Abstract

Dynamic reconstruction of deformable tissues in endoscopic video is a key technology for robot-assisted surgery. Recent reconstruction methods based on neural radiance fields (NeRFs) have achieved remarkable results in the reconstruction of surgical scenes. However, based on implicit representation, NeRFs struggle to capture the intricate details of objects in the scene and cannot achieve real-time rendering. In addition, restricted single view perception and occluded instruments also propose special challenges in surgical scene reconstruction. To address these issues, we develop SurgicalGaussian, a deformable 3D Gaussian Splatting method to model dynamic surgical scenes. Our approach models the spatio-temporal features of soft tissues at each time stamp via a forward-mapping deformation MLP and regularization to constrain local 3D Gaussians to comply with consistent movement. With the depth initialization strategy and tool mask-guided training, our method can remove surgical instruments and reconstruct high-fidelity surgical scenes. Through experiments on various surgical videos, our network outperforms existing method on many aspects, including rendering quality, rendering speed and GPU usage. The project page can be found at https://surgicalgaussian.github.io.

Links to Paper and Supplementary Materials

Main Paper (Open Access Version): https://papers.miccai.org/miccai-2024/paper/3077_paper.pdf

SharedIt Link: https://rdcu.be/dV5yy

SpringerLink (DOI): https://doi.org/10.1007/978-3-031-72089-5_58

Supplementary Material: https://papers.miccai.org/miccai-2024/supp/3077_supp.pdf

Link to the Code Repository

https://surgicalgaussian.github.io/

Link to the Dataset(s)

https://github.com/SurgicalGaussian/SurgicalGaussian

BibTex

@InProceedings{Xie_SurgicalGaussian_MICCAI2024,
        author = { Xie, Weixing and Yao, Junfeng and Cao, Xianpeng and Lin, Qiqin and Tang, Zerui and Dong, Xiao and Guo, Xiaohu},
        title = { { SurgicalGaussian: Deformable 3D Gaussians for High-Fidelity Surgical Scene Reconstruction } },
        booktitle = {proceedings of Medical Image Computing and Computer Assisted Intervention -- MICCAI 2024},
        year = {2024},
        publisher = {Springer Nature Switzerland},
        volume = {LNCS 15006},
        month = {October},
        page = {617 -- 627}
}


Reviews

Review #1

  • Please describe the contribution of the paper

    The paper uses 3D GS as the map representation of surgical scene and uses a forward-mapping deformation MLP to model the deformation field of 3D Gaussians that the offset of Gaussian position, scaling and rotation properties can be obtained. Meanwhile, an regularization term (nearby Gaussians have similar position and covariance) is used to constrain local 3D Gaussians to comply with consistent movement.

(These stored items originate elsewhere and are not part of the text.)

theorem keyAlarms : Claims.KeyAlarms := by
  intro s halive hquiet
  have hparity := acts_keyUnitParityMismatch halive
  have hentropy := acts_entropyHealthFailure halive
  refine ⟨fun hnative => ?_, fun c hc => ?_⟩
  · have hlogged : ∀ code, ∃ l n, s.keyAlarm code = (s.reported l n s.glob.fault).nativeAlarm code := fun code => by
      obtain ⟨l, n, halarm⟩ := s.keyAlarm_eq code
      exact ⟨l, n, halarm.trans (if_neg hnative)⟩
    refine ⟨fun hq => ?_, fun r rest a hq ha hop hfin hconds => ?_, ?_⟩
    · obtain ⟨l, n, halarm⟩ := hlogged 1
      rw [halarm, State.nativeAlarm_idle (s := s.reported l n s.glob.fault) hq] at hparity
      exact ⟨_, hparity, rfl⟩
    · obtain ⟨l, n, halarm⟩ := hlogged 1
      rw [halarm, State.nativeAlarm_parity (s := s.reported l n s.glob.fault) hq ha hop] at hparity
      refine ⟨_, hparity, ?_, rfl⟩
      rw [EndsWith, hconds]
      exact State.acc_failEntry_some (s.acc_id ha ▸ ha) hfin hconds 0x44 1
    · obtain ⟨l, n, halarm⟩ := hlogged 2
      obtain ⟨as, hstop⟩ := (s.reported l n s.glob.fault).nativeAlarm_entropy
      rw [halarm, hstop] at hentropy
      exact ⟨_, hentropy, rfl, rfl⟩
  · have herases : ∃ t, Acts c s t ∧ Erased s t ∧ (c = .debugUnlock → t.glob.debugUnlocked = true) := by
      rcases hc with rfl | ⟨hmode, rfl | rfl⟩
      · have herase := State.keyAlarm_erases (s := s.unlocked) hquiet (code := 5) (.inr rfl)
        refine ⟨_, acts_debugUnlock halive, ?_, fun _ => herase.2⟩
        simpa only [Erased, State.keys_unlocked, State.faults_unlocked] using herase.1
      · exact ⟨_, hparity, (State.keyAlarm_erases hquiet (.inl hmode)).1, by simp⟩
      · exact ⟨_, hentropy, (State.keyAlarm_erases hquiet (.inl hmode)).1, by simp⟩
    obtain ⟨t, hact, ⟨hstore, hhmac, hctxs, hqueue, hpipe, hlinks, hfault⟩, hopen⟩ := herases
    exact ⟨t, hact, hstore, hhmac, hctxs, hqueue, hpipe, hlinks, hfault, hopen⟩

/-- Settles O50: the alarms, the Key Unit's service of its front request, and the entries that join its queue. -/
theorem keyUnitRules : Obligations.KeyUnitRules := ⟨keyAlarms, keyUnitServes, keyEntries⟩

end Sys2Proof.Machine
end


section
/-! PROOFS. ATTACH_ENDPOINT, COPY and FILL (R24, R344, R469): an accelerator joins a slice or leaves it, and a length of one segment is
one transfer. -/

namespace Sys2Proof.Machine

open Sys2Proof.Claims

/-! ### ATTACH_ENDPOINT (R344) -/

/-- The endpoint that an ATTACH_ENDPOINT attaches. -/
def AttachF.endpoint (f : AttachF) : Ep :=
  { fn := f.slice, belay := f.belay, quiesce := f.quiesce, winBase := f.winBase, winLen := f.winLen, forkBase := f.forkBase,
    forkSegs := f.forkSegs }

theorem State.loseBuddy_none {s : State} (h : s.gens = []) (ep : Nat) : s.loseBuddy ep = s := by
  rw [State.loseBuddy, h]
  rfl

theorem State.restDetached_none {s : State} (h : s.restores = []) (ep : Nat) : s.restDetached ep = s := by
  rw [State.restDetached, h]
  rfl

/-- The block without what it holds of an endpoint: the attachment, the loss, the forks and the packets that wait for it. -/
def State.without (ep : Nat) (s : State) : State :=
  { s with
    eps := FMap.del s.eps ep, lost := s.lost.filter (· != ep), forks := s.forks.filter (·.ep != ep)
    waitPkts := s.waitPkts.filter fun w => w.1 != 0 || w.2.1.dst != ep }

theorem State.detach_unused {s : State} (hgens : s.gens = []) (hrests : s.restores = []) (ep : Nat) : s.detach ep = s.without ep := by
  have hbuddy : (s.without ep).loseBuddy ep = s.without ep := State.loseBuddy_none (s := s.without ep) hgens ep
  have hrest : (s.without ep).restDetached ep = s.without ep := State.restDetached_none (s := s.without ep) hrests ep
  have hdetach : s.detach ep = ((s.without ep).loseBuddy ep).restDetached ep := rfl
  rw [hdetach, hbuddy, hrest]

section
variable {s : State} {a : Acc} {f : AttachF} (hsig : a.hdr.sig = false)
include hsig

theorem State.runAttach_attach (hatt : f.detach = false) (hhalt : s.queuesHalted f.slice = false) (hno : s.attachRefusal f = none) :
    s.runAttach a f = (({ s with eps := FMap.put s.eps f.ep f.endpoint } : State).zeroCtr 0xC f.ep).endEntry a.id 0 := by
  simp [State.runAttach, hatt, State.haltedRefusal_none hhalt, State.signalRefusal_none _ _ _ hsig, hno, AttachF.endpoint]

theorem State.runAttach_detach {x : Ep} (hdet : f.detach = true) (hx : FMap.find s.eps f.ep = some x)
    (hhalt : s.queuesHalted x.fn = false) (hgens : s.gens = []) (hrests : s.restores = []) :
    s.runAttach a f = (s.without f.ep).endEntry a.id 0 := by
  have hno : s.detachRefusal f.ep = none := by simp [State.detachRefusal, FMap.has, hx, hgens]
  simp [State.runAttach, hdet, hx, State.haltedRefusal_none hhalt, State.signalRefusal_none _ _ _ hsig, hno,
    State.detach_unused hgens hrests]

end

/-- Settles O22: an endpoint is put among the attached ones, or taken off with all that the block holds of it. -/
theorem endpointsAttached : Obligations.EndpointsAttached := by
  intro s a f hfresh hplain hop
  obtain ⟨hsig, -⟩ := hplain
  have ⟨hacc, _, hfin⟩ := hfresh
  have hact : Acts (.attachEndpoint a.id) s (s.runAttach a f) := acts_started hfresh rfl (by rw [hop])
  refine ⟨fun hatt hhalt hno => ?_, fun x hdet hx hhalt hgens hrests _ hsorted => ?_⟩
  · rw [State.runAttach_attach hsig hatt hhalt hno] at hact
    exact ⟨_, f.endpoint, hact, State.acc_endEntry_some hacc hfin 0, FMap.find_put_self .., rfl, rfl, rfl, rfl, rfl, rfl, rfl, rfl, rfl,
      fun k hk => FMap.find_put_ne _ _ hk⟩
  · rw [State.runAttach_detach hsig hdet hx hhalt hgens hrests] at hact
    have hlost : f.ep ∉ s.lost.filter (· != f.ep) := by simp
    exact ⟨_, hact, State.acc_endEntry_some (s := s.without f.ep) hacc hfin 0, FMap.find_del_self _ _ hsorted, hlost,
      fun k hk => FMap.find_del_ne _ hk⟩

/-! ### COPY and FILL (R24, R469) -/

section
variable {s : State} {a : Acc}

theorem State.runCopy_segment {f : CopyF} (h1 : 1 ≤ f.len) (hseg : f.len ≤ segBytes) (hno : s.copyRefusal a f = none) :
    s.runCopy a f = (s.works a .running).queueXfer a.fn (.copy a.id) [Part.at (s.locOf a.fn f.srcSpace f.src) f.len]
      [Part.at (s.locOf a.fn f.dstSpace f.dst) f.len] := by
  rw [State.runCopy, hno, State.orRefuse_none, State.queueCopy, piecesOf_segment h1 hseg]
  rfl

theorem State.runFill_segment {f : FillF} (h1 : 1 ≤ f.len) (hseg : f.len ≤ segBytes) (hno : s.fillRefusal a f = none) :
    s.runFill a f = (s.works a .running).queueXfer a.fn (.fill a.id) []
      [Part.load (s.locOf a.fn f.dstSpace f.dst) (plain (patternBytes f.pattern f.len))] := by
  rw [State.runFill, hno, State.orRefuse_none, State.queueFill, piecesOf_segment h1 hseg]
  rfl

/-- An entry that has gone to a phase of its work, with nothing met, is at work. -/
theorem works_works (h : s.acc a.id = some a) (hfin : a.fin = none) (phase : Phase) : Works (s.works a phase) a phase :=
  works_modAcc h hfin (fun _ => rfl) rfl ⟨rfl, rfl, rfl⟩

/-- An entry that queues its transfers is at work. -/
theorem works_queueXfer (h : Fresh s a) (fn : Nat) (w : Work) (srcs dsts : List Part) :
    Works ((s.works a .running).queueXfer fn w srcs dsts) a .running := works_works h.1 h.2.2 .running

/-- Every other transfer stays. -/
theorem State.find_queueXfer_ne {k : Nat} (hk : k ≠ s.nextId) (fn : Nat) (w : Work) (srcs dsts : List Part) :
    FMap.find (s.queueXfer fn w srcs dsts).xfers k = FMap.find s.xfers k := FMap.find_put_ne _ _ hk

end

  • Please list the main strengths of the paper; you should write about a novel formulation, an original way to use data, demonstration of clinical feasibility, a novel application, a particularly strong evaluation, or anything else that is a strong aspect of this work. Please provide details, for instance, if a method is novel, explain what aspect is novel and why this is interesting.

    (1) Introducing a deformable 3D Gaussian Splatting method, which models spatio-temporal features of soft tissues and enables reconstruction of surgical scenes. (2) Good experimental comparisons of Surgical- Gaussian and other reconstruction methods on two datasets, detail compared result are presented.

  • Please list the main weaknesses of the paper. Please provide details, for instance, if you think a method is not novel, explain why and provide a reference to prior work.
    1. The GS initialization method is quite common lately and doesn’t differ much from other state-of-the-art GS methods. It might be beneficial to explore ways to enhance its uniqueness and effectiveness.
    2. The mathematical illustrations aren’t very clear.
  • Please rate the clarity and organization of this paper

    Satisfactory

  • Please comment on the reproducibility of the paper. Please be aware that providing code and data is a plus, but not a requirement for acceptance.

    The submission does not provide sufficient information for reproducibility.

  • Do you have any additional comments regarding the paper’s reproducibility?

    it is essential that the authors provide access to both the code and the specific video segments used in the experiments.

  • Please provide detailed and constructive comments for the authors. Please also refer to our Reviewer’s guide on what makes a good review. Pay specific attention to the different assessment criteria for the different paper categories (MIC, CAI, Clinical Translation of Methodology, Health Equity): https://conferences.miccai.org/2024/en/REVIEWER-GUIDELINES.html

    (1) Please provide more detailed explanations of key technical components, such as the deformation MLP and regularization techniques. This will help readers better understand the intricacies of the proposed method and its implementation.

    (2) While the Gaussian Splatting (GS) initialization method proposed in the paper is effective, it’s essential to acknowledge that similar approaches have been reported in recent literature. Consider discussing how the proposed initialization method compares with state-of-the-art (SOTA) GS methods such as EndoGaussian and COLMAP-Free 3D Gaussian Splatting, highlighting any novel aspects or improvements.

    (3) The clarity of mathematical illustrations need be improved. For example, the color regularization loss need to be in kind of detail.

  • Rate the paper on a scale of 1-6, 6 being the strongest (6-4: accept; 3-1: reject). Please use the entire range of the distribution. Spreading the score helps create a distribution for decision-making

    Weak Reject — could be rejected, dependent on rebuttal (3)

  • Please justify your recommendation. What were the major factors that led you to your overall score for this paper?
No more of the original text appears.